Announcing the 2024–25 Cohort of Buffett Faculty Fellows
The Northwestern Roberta Buffett Institute for Global Affairs is pleased to announce our cohort of non-residential faculty fellowships for the 2024–25 academic year. These fellowships support Northwestern faculty who are conducting research outside of the contiguous United States.
Iza Ding’s (Political Science) book project Green Waves documents global histories of modern environmentalism, zeroing in on cases across the United States, Europe and Asia. Ding demonstrates the malleability of environmentalism as a political idea from its conservative-romanticist origins, through a liberal movement galvanized by labor activists and anti-war protestors, up to the present, when conservatives are gradually discovering the political limits of climate-change skepticism and denial.

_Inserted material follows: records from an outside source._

/-- R303: the third read fails, the fourth is not made. -/
theorem test_hdr_faults :
    (next? (step (inCall .header ⟨0, 0, 0⟩ (headerM.take 9)))).map (fun t =>
      (t.status, t.faultInfo.addr, t.faultInfo.size, t.readLog)) =
      some (.fault, 8, 2, [(0, 4), (4, 4), (8, 2)]) := by decide

/-! 95_test_vectors.md 2.3: nibble 3 after (1000, -500), and nibble 13 after (-1000, 500), at shift factor 2. -/

theorem test_mode0 : sampleAfter (.mode0 2) 3 1000 (-500) = some 12 ∧ sampleAfter (.mode0 2) 13 (-1000) 500 = some (-12) := by
  decide
theorem test_mode1 : sampleAfter (.mode1 2) 3 1000 (-500) = some 949 ∧ sampleAfter (.mode1 2) 13 (-1000) 500 = some (-950) := by
  decide
theorem test_mode2 : sampleAfter (.mode2 2) 3 1000 (-500) = some 2387 ∧ sampleAfter (.mode2 2) 13 (-1000) 500 = some (-2387) := by
  decide
theorem test_mode3 : sampleAfter (.mode3 2) 3 1000 (-500) = some 2215 ∧ sampleAfter (.mode3 2) 13 (-1000) 500 = some (-2216) := by
  decide
theorem test_mode4 : sampleAfter (.mode4 2) 3 1000 (-500) = some 1972 ∧ sampleAfter (.mode4 2) 13 (-1000) 500 = some (-1973) := by
  decide
theorem test_mode5 : sampleAfter (.mode5 2) 3 1000 (-500) = some 12 ∧ sampleAfter (.mode5 2) 13 (-1000) 500 = some (-12) := by
  decide
theorem test_mode6 : sampleAfter (.mode6 2) 3 1000 (-500) = some 12 ∧ sampleAfter (.mode6 2) 13 (-1000) 500 = some (-12) := by
  decide
theorem test_mode0A7 : sampleAfter (.mode0A7 2) 3 1000 (-500) = some 12 := by decide
theorem test_mode1A8 : sampleAfter (.mode1A8 2) 3 1000 (-500) = some 949 := by decide
theorem test_mode2A9 : sampleAfter (.mode2A9 2) 3 1000 (-500) = some 2387 := by decide
theorem test_mode3A10 : sampleAfter (.mode3A10 2) 3 1000 (-500) = some 2215 := by decide
theorem test_mode4A11 : sampleAfter (.mode4A11 2) 3 1000 (-500) = some 1972 := by decide
theorem test_mode5A12 : sampleAfter (.mode5A12 2) 3 1000 (-500) = some 12 := by decide
theorem test_mode6A13 : sampleAfter (.mode6A13 2) 3 1000 (-500) = some 12 := by decide
theorem test_mode0A14 : sampleAfter (.mode0A14 2) 3 1000 (-500) = some 12 := by decide
theorem test_mode1A15 : sampleAfter (.mode1A15 2) 3 1000 (-500) = some 949 := by decide

/-- R200, the example: word (2, 1) of a block at 0 is at 0x30. -/
theorem test_nibw_loads :
    (next? (step { inCall .boundary ⟨2, 1, 0⟩ [] with source := Memory.writeBytes [] 0x30 [0xef, 0xcd, 0xab, 0x89] })).map
      (fun t => (t.nibWord, t.readLog)) = some (0x89ABCDEF, [(0x30, 4)]) := by decide

/-- 95_test_vectors.md P6: the source ends after 32 bytes, the read at (32, 4) fails. -/
theorem test_nibw_faults :
    (next? (step (inCall .boundary ⟨1, 1, 0⟩ (List.replicate 32 0)))).map (fun t =>
      (t.status, t.faultInfo.addr, t.faultInfo.size)) = some (.fault, 32, 4) := by decide

/-- R224, the example: block M at `G = 65`. -/
theorem test_sample_predicts :
    (next? (exec (.sample 8) (atSample 4 (-83) 122 60 17))).map (fun t =>
      (t.hist1.toInt, t.hist2.toInt, (Memory.read t.outBuf 0).map fun w => w.toInt)) = some (-171, 4, some (-171)) := by decide

/-- 95_test_vectors.md P3 at `g` = 193: -192002 clamps to -32768; a discarded sample still updates the history (R254). -/
theorem test_sample_clamps_and_discards :
    (next? (exec (.sample 8) { atSample 32767 (-8192) 122 60 7 with intraOffset := 1 })).map (fun t =>
      (t.hist1.toInt, t.hist2.toInt, t.g, t.samplesDone, t.outBuf.length)) = some (-32768, 32767, 1, 0, 0) := by decide

/-! The step -/

/-- R250: after `HDR`, the descriptor of subframe 6 of block M (`0xF9`, R172's example) is gathered from the latched words. -/
theorem test_step_gathers_descriptor :
    (next? (step { inCall .boundary ⟨6, 0, 0⟩ [] with coefBits := 0xF9643210, shiftBits := 0x2FCA8530 })).map
      (fun t => (t.coef1.toInt, t.coef2.toInt, t.shift.toNat)) = some (122, 60, 7) := by decide

/-- R201: nibble 1 of the word 0x89ABCDEF is E, that is -2; with the raw pair at shift factor 0 it is the sample. -/
theorem test_step_takes_nibble_k :
    (next? (step { atSample 0 0 0 0 22 with nibWord := 0x89ABCDEF, pos := ⟨0, 0, 1⟩ })).map (fun t => t.hist1.toInt) =
      some (-2) := by decide

/-- R340: reset in a call. -/
theorem test_step_reset :
    (next? (step { inCall .fetch ⟨0, 0, 0⟩ [] with tape := [some .reset] })).map (fun t => (t.status, t.tape)) =
      some (.idle, []) := by decide

/-- Every format placed by `withFetchWord` runs as the first instruction after reset. -/
theorem test_withFetchWord_runs :
    (next? (step (State.reset.withFetchWord 96 0xF830_1234_2FCA8530_F9643210))).map (fun t => t.shiftBits) =
      some 0x2FCA8530 ∧
    (next? (step (State.reset.withFetchWord 8 0xF9))).map (fun t => (t.coef1.toInt, t.shift.toNat)) = some (122, 7) ∧
    (next? (step (State.reset.withFetchWord 32 0x89ABCDEF))).map (fun t => t.nibWord) = some 0x89ABCDEF ∧
    (next? (step (State.reset.withFetchWord 4 0xD))).map (fun t => t.hist1.toInt) = some (-3) ∧
    (next? (step (State.reset.withFetchWord 0 0))).map (fun t => t.reply) = some (.refused .spacingZero) := by decide

/-- The canonical form holds at reset, of both memories. -/
theorem test_reset_memories_wf :
    Memory.wf State.reset.source = true ∧ Memory.wf State.reset.outBuf = true := by decide

/-- 95_test_vectors.md P4: the two commands of the range. -/
theorem test_range_splits :
    decodeRange 0x40 0 1 250 12 = [⟨0x40, 0, 1, 250, 6⟩, ⟨0x40, 6, 1, 256, 6⟩] := by decide

/-- R108: on an empty source the first command of a range ends in `FAULT` at its header, and the second is never issued. -/
theorem test_range_stops_at_fault :
    (next? (runRange 0x40 0 1 250 12 State.reset)).map (fun t => (t.status, t.outSlot, t.firstSample, t.readLog)) =
      some (.fault, 0, 250, [(0x40, 4)]) := by decide

/-- R125: the same read that fails on the same source reports the same error, whatever was drawn before. -/
theorem test_equal_calls_fail_alike (draws : Nat) :
    ({ inCall .header ⟨0, 0, 0⟩ [] with draws := draws }.takeReadFault 0 4).faultInfo =
      ((inCall .header ⟨0, 0, 0⟩ []).takeReadFault 0 4).faultInfo := rfl

/-! Witnesses. Each meets together all hypotheses of the obligation it is named after, one theorem for each clause. -/

/-- The source of one whole block of zeros at address 0. -/
def zeroBlock : List Host.Cell := Memory.writeBytes [] 0 (List.replicate 140 0)

/-- Finite widths: 8-bit addresses and slots. -/
def narrow : State := { State.reset with widths := ⟨some 8, some 16, some 9, some 4, some 8⟩ }

theorem witness_EncodedBytesDecodeToTheirInstr : (Instr.nibw 0x89ABCDEF).format ≠ .cmd := by decide

theorem witness_AcceptedBytesAreTheEncoding :
    decodeBytes .d [0xF9, 0x00] = .ok (.mode2A9 15, [0x00]) := by decide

Katherine E. Hoffman’s (Anthropology and MENA Studies) project Adjudicating Family: Islam, Adoption, and Human Rights at Home and in Court examines the lived experiences and legal culture around Islamic guardianship (kafala) and the adoption of North African children in transnational perspective.
As the inaugural Buffett/Kaplan Global Humanities Fellow, Heather Jaber (Communication and Liberal Arts, Northwestern Qatar) will work on her book project Feeling Like the Global South, which offers bahdala—the Arabic word for a humbling ridicule—as an emotions framework for the underlying economy of the Internet and the way it structures global belonging.

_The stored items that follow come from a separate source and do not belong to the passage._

-- ==== Sys2Proof/Decode.lean ====
section
/-! DEFINITION. The decoder (30_encoding R106 and the rules it names), total on any bytes and rejecting by
name; after it the encoder, written from the same rules; and the decoder's reading of a word numbered as
spec/opcode_table.json numbers it. -/

namespace Sys2Proof

open Config (Mode)

/-- Why a byte sequence has no meaning in the model. -/
inductive Reject where
  /-- R4(a), R106: the bytes spell no instruction of the family. -/
  | notOfFamily
  /-- R80: F2H or F3H before a legacy opcode of the family. -/
  | reservedPrefix
  deriving DecidableEq, Repr

/-- What the decoder says of a byte sequence. -/
inductive DecodeResult where
  | ok (i : Instr)
  /-- An encoding that raises #UD (R107). -/
  | undefinedOpcode
  | rejected (r : Reject)
  /-- The bytes end before the instruction does. -/
  | short
  deriving DecidableEq, Repr

/-! ### Legacy prefixes and REX (R78, R82, R83, R106 steps 1 and 2) -/

/-- R78: the legacy prefix bytes. -/
inductive LegacyPrefix where
  | opsize
  | addrsize
  | seg (g : SegReg)
  | lock
  | rep
  deriving DecidableEq, Repr

/-- R78: the legacy prefix a byte is, if it is one. -/
def legacyPrefix? (b : Byte) : Option LegacyPrefix :=
  if b = 0x66 then some .opsize
  else if b = 0x67 then some .addrsize
  else if b = 0x26 then some (.seg .es)
  else if b = 0x2E then some (.seg .cs)
  else if b = 0x36 then some (.seg .ss)
  else if b = 0x3E then some (.seg .ds)
  else if b = 0x64 then some (.seg .fs)
  else if b = 0x65 then some (.seg .gs)
  else if b = 0xF0 then some .lock
  else if b = 0xF2 then some .rep
  else if b = 0xF3 then some .rep
  else none

/-- R82: a REX byte, 40H to 4FH. -/
def isRex (b : Byte) : Bool := b.extractLsb' 4 4 = 4#4

/-- The bytes before the opcode, read: `r`, `x`, `b` are those of a REX byte that stands last. -/
structure Prefixes where
  opsize : Bool := false
  addrsize : Bool := false
  seg : Option SegReg := none
  lock : Bool := false
  rep : Bool := false
  /-- A REX byte stood somewhere (R106 step 3). -/
  rexSeen : Bool := false
  r : Bool := false
  x : Bool := false
  b : Bool := false
  deriving DecidableEq, Repr

/-- R78, R83: one more legacy prefix; the last segment override wins, and a REX byte before it is ignored. -/
def addLegacy (p : Prefixes) : LegacyPrefix → Prefixes
  | .opsize => { p with opsize := true, r := false, x := false, b := false }
  | .addrsize => { p with addrsize := true, r := false, x := false, b := false }
  | .seg g => { p with seg := some g, r := false, x := false, b := false }
  | .lock => { p with lock := true, r := false, x := false, b := false }
  | .rep => { p with rep := true, r := false, x := false, b := false }

/-- R82: a REX byte `0100 W R X B`; W has no effect on any form. -/
def addRex (p : Prefixes) (w : Byte) : Prefixes :=
  { p with rexSeen := true, r := w.getLsbD 2, x := w.getLsbD 1, b := w.getLsbD 0 }

/-- R106 steps 1 and 2: the prefixes and REX bytes, and the bytes after them (two REX bytes in a row: log
12). -/
def scanPrefixes (m : Mode) : Prefixes → List Byte → Prefixes × List Byte
  | p, [] => (p, [])
  | p, w :: ws =>
    match legacyPrefix? w with
    | some k => scanPrefixes m (addLegacy p k) ws
    | none => if m = .m64 ∧ isRex w then scanPrefixes m (addRex p w) ws else (p, w :: ws)

/-- R93: the address size. -/
def addrSizeOf (m : Mode) (p : Prefixes) : AddrSize :=
  if p.addrsize then otherAddrSize m else defaultAddrSize m

/-! ### ModRM, SIB, displacement (R86 to R92) -/

/-- R87: a fourth bit before three bits of a register number. -/
def extend (hi : Bool) (lo : BitVec 3) : BitVec 4 := BitVec.cons hi lo

/-- R89: an 8-bit displacement. -/
def takeDisp8 : List Byte → Option (Disp × List Byte)
  | b0 :: rest => some (.d8 b0, rest)
  | [] => none

/-- R89: a 16-bit displacement, low byte first. -/
def takeDisp16 : List Byte → Option (Disp × List Byte)
  | b0 :: b1 :: rest => some (.d16 (b1 ++ b0), rest)
  | _ => none

/-- R89: a 32-bit displacement, low byte first. -/
def takeDisp32 : List Byte → Option (Disp × List Byte)
  | b0 :: b1 :: b2 :: b3 :: rest => some (.d32 (b3 ++ b2 ++ b1 ++ b0), rest)
  | _ => none

/-- R90 to R92: the displacement mod 00B, 01B and 10B announce, `wide` being the 16- or 32-bit one and
`always` saying that a form has it under mod 00B too. -/
def takeDisp (mod : BitVec 2) (always : Bool) (wide : List Byte → Option (Disp × List Byte))
    (ws : List Byte) : Option (Disp × List Byte) :=
  if mod = 0 then (if always then wide ws else some (.absent, ws))
  else if mod = 1 then takeDisp8 ws
  else wide ws

/-- A memory operand in the segment an override names, else in the default one (R94). -/
def mkMem (seg : Option SegReg) (asize : AddrSize) (base : Base) (index : Option Index) (disp : Disp) : Mem :=
  ⟨seg.getD (defaultSeg base), asize, base, index, disp⟩

/-- R90: base and index of a 16-bit form, by r/m (110B with mod 00B is read by `decodeMem16`). -/
def pair16 (rm : BitVec 3) : Base × Option Index :=
  if rm = 0 then (.gpr 3, some ⟨6, 0⟩)
  else if rm = 1 then (.gpr 3, some ⟨7, 0⟩)
  else if rm = 2 then (.gpr 5, some ⟨6, 0⟩)
  else if rm = 3 then (.gpr 5, some ⟨7, 0⟩)
  else if rm = 4 then (.gpr 6, none)
  else if rm = 5 then (.gpr 7, none)
  else if rm = 6 then (.gpr 5, none)
  else (.gpr 3, none)

/-- R90: a memory operand under 16-bit addressing. -/
def decodeMem16 (seg : Option SegReg) (mod : BitVec 2) (rm : BitVec 3) (ws : List Byte) :
    Option (Mem × List Byte) :=
  let noReg : Bool := decide (mod = 0 ∧ rm = 6)
  let bi := if noReg then (Base.absent, none) else pair16 rm
  match takeDisp mod noReg takeDisp16 ws with
  | some (d, rest) => some (mkMem seg .a16 bi.1 bi.2 d, rest)
  | none => none

/-- R88, R91, R92: a memory operand with a SIB byte. -/
def decodeSib (seg : Option SegReg) (asize : AddrSize) (x b : Bool) (mod : BitVec 2) :
    List Byte → Option (Mem × List Byte)
  | [] => none
  | sib :: ws =>
    let ireg := extend x (sib.extractLsb' 3 3)
    let noBase : Bool := decide (mod = 0 ∧ sib.extractLsb' 0 3 = 5#3)
    let base := if noBase then Base.absent else .gpr (extend b (sib.extractLsb' 0 3))
    let index := if ireg = 4 then none else some ⟨ireg, sib.extractLsb' 6 2⟩
    match takeDisp mod noBase takeDisp32 ws with
    | some (d, rest) => some (mkMem seg asize base index d, rest)
    | none => none

/-- R91, R92: a memory operand under 32- or 64-bit addressing. -/
def decodeMem32 (m : Mode) (seg : Option SegReg) (asize : AddrSize) (x b : Bool) (mod : BitVec 2)
    (rm : BitVec 3) (ws : List Byte) : Option (Mem × List Byte) :=
  if rm = 4 then decodeSib seg asize x b mod ws
  else
    let noBase : Bool := decide (mod = 0 ∧ rm = 5)
    let base := if noBase then (if m = .m64 then Base.rip else .absent) else .gpr (extend b rm)
    match takeDisp mod noBase takeDisp32 ws with
    | some (d, rest) => some (mkMem seg asize base none d, rest)
    | none => none

/-- R106 step 5: ModRM and what follows it: the register in ModRM:reg, and the operand of ModRM:r/m. -/
def decodeModRm (m : Mode) (p : Prefixes) (r x b : Bool) :
    List Byte → Option (BitVec 4 × Src (BitVec 4) × List Byte)
  | [] => none
  | w :: ws =>
    let mod := w.extractLsb' 6 2
    let rm := w.extractLsb' 0 3
    let reg := extend r (w.extractLsb' 3 3)
    if mod = 3 then some (reg, .reg (extend b rm), ws)
    else
      let asize := addrSizeOf m p
      let operand :=
        if asize = .a16 then decodeMem16 p.seg mod rm ws
        else decodeMem32 m p.seg asize x b mod rm ws
      match operand with
      | some (a, rest) => some (reg, .mem a, rest)
      | none => none

/-! ### Opcodes (R105) -/

/-- R105: the element width an opcode byte of the family selects. -/
def elem? (op : Byte) : Option Elem :=
  if op = 0x68 then some .bw
  else if op = 0x69 then some .wd
  else if op = 0x6A then some .dq
  else if op = 0x6D then some .qdq
  else none

/-- An operand of the MMX file: the three low bits (R87). -/
def narrowSrc : Src (BitVec 4) → Src MmReg
  | .reg q => .reg (q.setWidth 3)
  | .mem a => .mem a

/-- The instruction that fields spell; none for PUNPCKHQDQ on MMX registers, which no row has (R85). -/
def ofFields? (f : Fields) : Option Instr :=
  match f.kind, f.elem with
  | .mmx, .bw => some (.punpckhbwMm (f.reg.setWidth 3) (narrowSrc f.src) f.len)
  | .mmx, .wd => some (.punpckhwdMm (f.reg.setWidth 3) (narrowSrc f.src) f.len)
  | .mmx, .dq => some (.punpckhdqMm (f.reg.setWidth 3) (narrowSrc f.src) f.len)
  | .mmx, .qdq => none
  | .sse, .bw => some (.punpckhbwXmm f.reg f.src f.len)
  | .sse, .wd => some (.punpckhwdXmm f.reg f.src f.len)
  | .sse, .dq => some (.punpckhdqXmm f.reg f.src f.len)
  | .sse, .qdq => some (.punpckhqdqXmm f.reg f.src f.len)
  | .vex128, .bw => some (.vpunpckhbwXmm f.reg f.vvvv f.src f.len)
  | .vex128, .wd => some (.vpunpckhwdXmm f.reg f.vvvv f.src f.len)
  | .vex128, .dq => some (.vpunpckhdqXmm f.reg f.vvvv f.src f.len)
  | .vex128, .qdq => some (.vpunpckhqdqXmm f.reg f.vvvv f.src f.len)
  | .vex256, .bw => some (.vpunpckhbwYmm f.reg f.vvvv f.src f.len)
  | .vex256, .wd => some (.vpunpckhwdYmm f.reg f.vvvv f.src f.len)
  | .vex256, .dq => some (.vpunpckhdqYmm f.reg f.vvvv f.src f.len)
  | .vex256, .qdq => some (.vpunpckhqdqYmm f.reg f.vvvv f.src f.len)

/-- The decoder's answer for fields; those of no row are an undefined opcode (R85). -/
def answer (f : Fields) : DecodeResult :=
  match ofFields? f with
  | some i => .ok i
  | none => .undefinedOpcode

/-! ### The VEX prefix (R95 to R101) -/

/-- The fields of a VEX prefix, un-inverted. -/
structure Vex where
  r : Bool
  x : Bool
  b : Bool
  vvvv : BitVec 4
  l : Bool
  pp : BitVec 2
  map : BitVec 5
  deriving DecidableEq, Repr

/-- R96: the two-byte prefix `C5 w`. -/
def vex2 (w : Byte) : Vex :=
  ⟨!w.getLsbD 7, false, false, ~~~(w.extractLsb' 3 4), w.getLsbD 2, w.extractLsb' 0 2, 1⟩

/-- R95, R99: the three-byte prefix `C4 v w`; outside 64-bit mode B and the top bit of vvvv are ignored. -/
def vex3 (m : Mode) (v w : Byte) : Vex :=
  let vvvv := ~~~(w.extractLsb' 3 4)
  ⟨!v.getLsbD 7, !v.getLsbD 6, decide (m = .m64) && !v.getLsbD 5,
   if m = .m64 then vvvv else vvvv &&& 7, w.getLsbD 2, w.extractLsb' 0 2, v.extractLsb' 0 5⟩

/-- What stands after the prefixes (R99, R106 steps 3 and 4). -/
inductive Lead where
  | vex2 | vex3 | legacy | short
  deriving DecidableEq, Repr

/-- R99: C4H and C5H begin a VEX prefix in 64-bit mode, and elsewhere when bits [7:6] of the next byte are
11B. -/
def leadOf (m : Mode) : List Byte → Lead
  | [] => .short
  | w :: ws =>
    if w = 0xC4 ∨ w = 0xC5 then
      let kind := if w = 0xC4 then Lead.vex3 else .vex2
      if m = .m64 then kind
      else
        match ws with
        | [] => .short
        | v :: _ => if v.extractLsb' 6 2 = 3#2 then kind else .legacy
    else .legacy

/-- R100: the prefixes that make a VEX-encoded instruction #UD. -/
def vexForbidden (p : Prefixes) : Bool := p.opsize || p.rep || p.lock || p.rexSeen

/-- R106 steps 3 and 5, from the opcode byte on; `total` is the number of bytes there were before the first
prefix was read. -/
def decodeVex (m : Mode) (p : Prefixes) (v : Vex) (total : Nat) : List Byte → DecodeResult
  | [] => .short
  | op :: ws =>
    let other : DecodeResult := if vexForbidden p then .undefinedOpcode else .rejected .notOfFamily
    match elem? op with
    | none => other
    | some e =>
      if v.pp = 1 ∧ v.map = 1 then
        match decodeModRm m p v.r v.x v.b ws with
        | none => .short
        | some (reg, src, rest) =>
          if vexForbidden p then .undefinedOpcode
          else answer ⟨if v.l then .vex256 else .vex128, e, reg, v.vvvv, src, total - rest.length⟩
      else other

/-- R106 steps 4 and 5, from the escape byte on. -/
def decodeLegacy (m : Mode) (p : Prefixes) (total : Nat) : List Byte → DecodeResult
  | [] => .short
  | esc :: ws =>
    if esc ≠ 0x0F then .rejected .notOfFamily
    else
      match ws with
      | [] => .short
      | op :: ws' =>
        match elem? op with
        | none => .rejected .notOfFamily
        | some e =>
          match decodeModRm m p p.r p.x p.b ws' with
          | none => .short
          | some (reg, src, rest) =>
            if p.lock then .undefinedOpcode
            else if p.rep then .rejected .reservedPrefix
            else answer ⟨if p.opsize then .sse else .mmx, e, reg, 0, src, total - rest.length⟩

/-- R106 from step 3 on. -/
def decodeBody (m : Mode) (p : Prefixes) (total : Nat) (ws : List Byte) : DecodeResult :=
  match leadOf m ws with
  | .short => .short
  | .legacy => decodeLegacy m p total ws
  | .vex2 =>
    match ws with
    | _ :: w :: rest => decodeVex m p (vex2 w) total rest
    | _ => .short
  | .vex3 =>
    match ws with
    | _ :: v :: w :: rest => decodeVex m p (vex3 m v w) total rest
    | _ => .short

/-- R106: the instruction a byte sequence begins with. -/
def decode (m : Mode) (ws : List Byte) : DecodeResult :=
  let pr := scanPrefixes m {} ws
  decodeBody m pr.1 ws.length pr.2

/-! ### The encoder -/

/-- R78: the segment-override bytes. -/
def segByte : SegReg → Byte
  | .es => 0x26
  | .cs => 0x2E
  | .ss => 0x36
  | .ds => 0x3E
  | .fs => 0x64
  | .gs => 0x65

/-- R105: the opcode byte of an element width. -/
def opByte : Elem → Byte
  | .bw => 0x68
  | .wd => 0x69
  | .dq => 0x6A
  | .qdq => 0x6D

/-- R86: a ModRM byte (and, with scale, index and base, a SIB byte, R88). -/
def modRmByte (mod : BitVec 2) (reg rm : BitVec 3) : Byte := mod ++ reg ++ rm

/-- R89: the bytes of a displacement, low byte first. -/
def dispBytes : Disp → List Byte
  | .absent => []
  | .d8 v => [v]
  | .d16 v => [v.extractLsb' 0 8, v.extractLsb' 8 8]
  | .d32 v => [v.extractLsb' 0 8, v.extractLsb' 8 8, v.extractLsb' 16 8, v.extractLsb' 24 8]

/-- R90 to R92: mod, by the displacement of a form that has a base register. -/
def modOf : Disp → BitVec 2
  | .absent => 0
  | .d8 _ => 1
  | .d16 _ => 2
  | .d32 _ => 2

/-- R90: r/m of a 16-bit form. -/
def rm16 : Base → Option Index → BitVec 3
  | .gpr b, some ix =>
    if b = 3 then (if ix.reg = 6 then 0 else 1) else (if ix.reg = 6 then 2 else 3)
  | .gpr b, none => if b = 6 then 4 else if b = 7 then 5 else if b = 5 then 6 else 7
  | _, _ => 6

/-- ModRM, SIB and displacement of a memory operand. -/
def memBytes (m : Mode) (reg : BitVec 3) (a : Mem) : List Byte :=
  match a.asize with
  | .a16 =>
    let mod := match a.base with
      | .absent => 0
      | _ => modOf a.disp
    modRmByte mod reg (rm16 a.base a.index) :: dispBytes a.disp
  | _ =>
    if needsSib m a then
      let scale := match a.index with
        | some ix => ix.scale
        | none => 0
      let index := match a.index with
        | some ix => ix.reg.extractLsb' 0 3
        | none => 4
      match a.base with
      | .gpr r => modRmByte (modOf a.disp) reg 4 :: modRmByte scale index (r.extractLsb' 0 3) :: dispBytes a.disp
      | _ => modRmByte 0 reg 4 :: modRmByte scale index 5 :: dispBytes a.disp
    else
      match a.base with
      | .gpr r => modRmByte (modOf a.disp) reg (r.extractLsb' 0 3) :: dispBytes a.disp
      | _ => modRmByte 0 reg 5 :: dispBytes a.disp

Daniel Majchrowicz’s (Asian Languages and Cultures) Hindi: A Global History is a historical and ethnographic study of Hindi’s global rise and stubborn persistence that asks what it might mean to become a citizen of the world through a subaltern language of the global South.
Zekeria Ahmed Salem (Political Science), in a project tentatively titled Islamic Knowledge Unbound: Mauritania and the Making of Global Islamic Authority (19th–21st century), investigates how The Islamic Republic of Mauritania, a little-known corner of the Western Sahara, earned an outsized influence in global arenas of Sunni Islamic knowledge and religious authority.

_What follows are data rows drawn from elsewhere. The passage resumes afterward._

-- ==== Sys2Proof/Tests/Slice0.lean ====
section
/-! SUPPORT. Tests of the model: well-formedness refuses ill-formed terms, decoding of words written out from the
spec's encodings, one-step tests whose values are those of 95_test_vectors (V and F rows), and a witness for every
obligation that has hypotheses. -/

namespace Sys2Proof.Tests

set_option Elab.async false

open Sys2Proof.Config Sys2Proof.Machine Sys2Proof.Safety

/-! ### Helpers -/

/-- The value of an outcome that has one. -/
def valueOf {α : Type} (r : Res α) : Option α :=
  match r with
  | .next a => some a
  | .fault _ => none
  | .refused _ => none

/-- The fault of an outcome that is one. -/
def faultOf {α : Type} (r : Res α) : Option Fault :=
  match r with
  | .fault e => some e
  | .next _ => none
  | .refused _ => none

/-- The refusal of an outcome that is one. -/
def refusalOf {α : Type} (r : Res α) : Option Refusal :=
  match r with
  | .refused e => some e
  | .next _ => none
  | .fault _ => none

theorem next_of_valueOf {α : Type} {r : Res α} {a : α} (h : valueOf r = some a) : r = .next a := by
  cases r <;> simp_all [valueOf]

theorem next_of_isSome {α : Type} {r : Res α} (h : (valueOf r).isSome = true) : ∃ a, r = .next a := by
  cases r <;> simp_all [valueOf]

theorem fault_of_faultOf {α : Type} {r : Res α} {e : Fault} (h : faultOf r = some e) : r = .fault e := by
  cases r <;> simp_all [faultOf]

theorem refused_of_refusalOf {α : Type} {r : Res α} {e : Refusal} (h : refusalOf r = some e) : r = .refused e := by
  cases r <;> simp_all [refusalOf]

/-- A launch in 64-bit mode. -/
def s64 : State := launch State.reset

/-- A flat segment. -/
def flat : Segment := ⟨8, 0, 0xFFFFFFFF, true⟩

/-- The same in 32-bit operation, with flat segments, but for DS (limit FFH) and SS (base 1000H, limit FFH). -/
def s32 : State :=
  { s64 with
    par := { s64.par with mode := .m32 }
    cs := flat
    es := flat
    fs := flat
    gs := flat
    ds := ⟨8, 0, 0xFF, true⟩
    ss := ⟨8, 0x1000, 0xFF, true⟩ }

/-- A general register set. -/
def setX (s : State) (r : Gpr) (v : Quad) : State := { s with x := s.x.set r.toNat v }

/-- Memory holding the bytes first, first + 1, ... from an address on (none of them 0). -/
def withBytes (s : State) (a n : Nat) (first : Byte) : State :=
  { s with mem := (List.range n).map fun k => (a + k, first + BitVec.ofNat 8 k) }

/-- One step on an instruction's bytes. -/
def run1 (s : State) (bytes : List Byte) : Res State := step (launchWith s bytes)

Özge Samancı (Radio/Television/Film) will work on her graphic novel Not Here But Everywhere, which explores the core questions of international migration studies through an engaging, accessible story of transformational change, cultural difference, and escape from trauma, featuring two main characters from Turkey and the United States.
Elizabeth Son (Theatre), in Holding Histories: Korean Diasporic Women’s Art and Activism, explores how contemporary Korean diasporic women harness the power of embodied culture to grapple with histories of social and political violence. Her project showcases the richness of Korean diasporic women’s aesthetic innovations and activist collaborations in addressing issues around peace and security, racial and gender-based justice, and environmentalism and sustainability.
Christopher Udry (Economics), in Economic Organization of Households and Communities in West Africa, will focus on changes in institutions, with particular attention to seasonality, risk and economic, social and environmental heterogeneity.
In the academic year following their fellowships, these faculty will give public talks at the Buffett Institute to share their new work.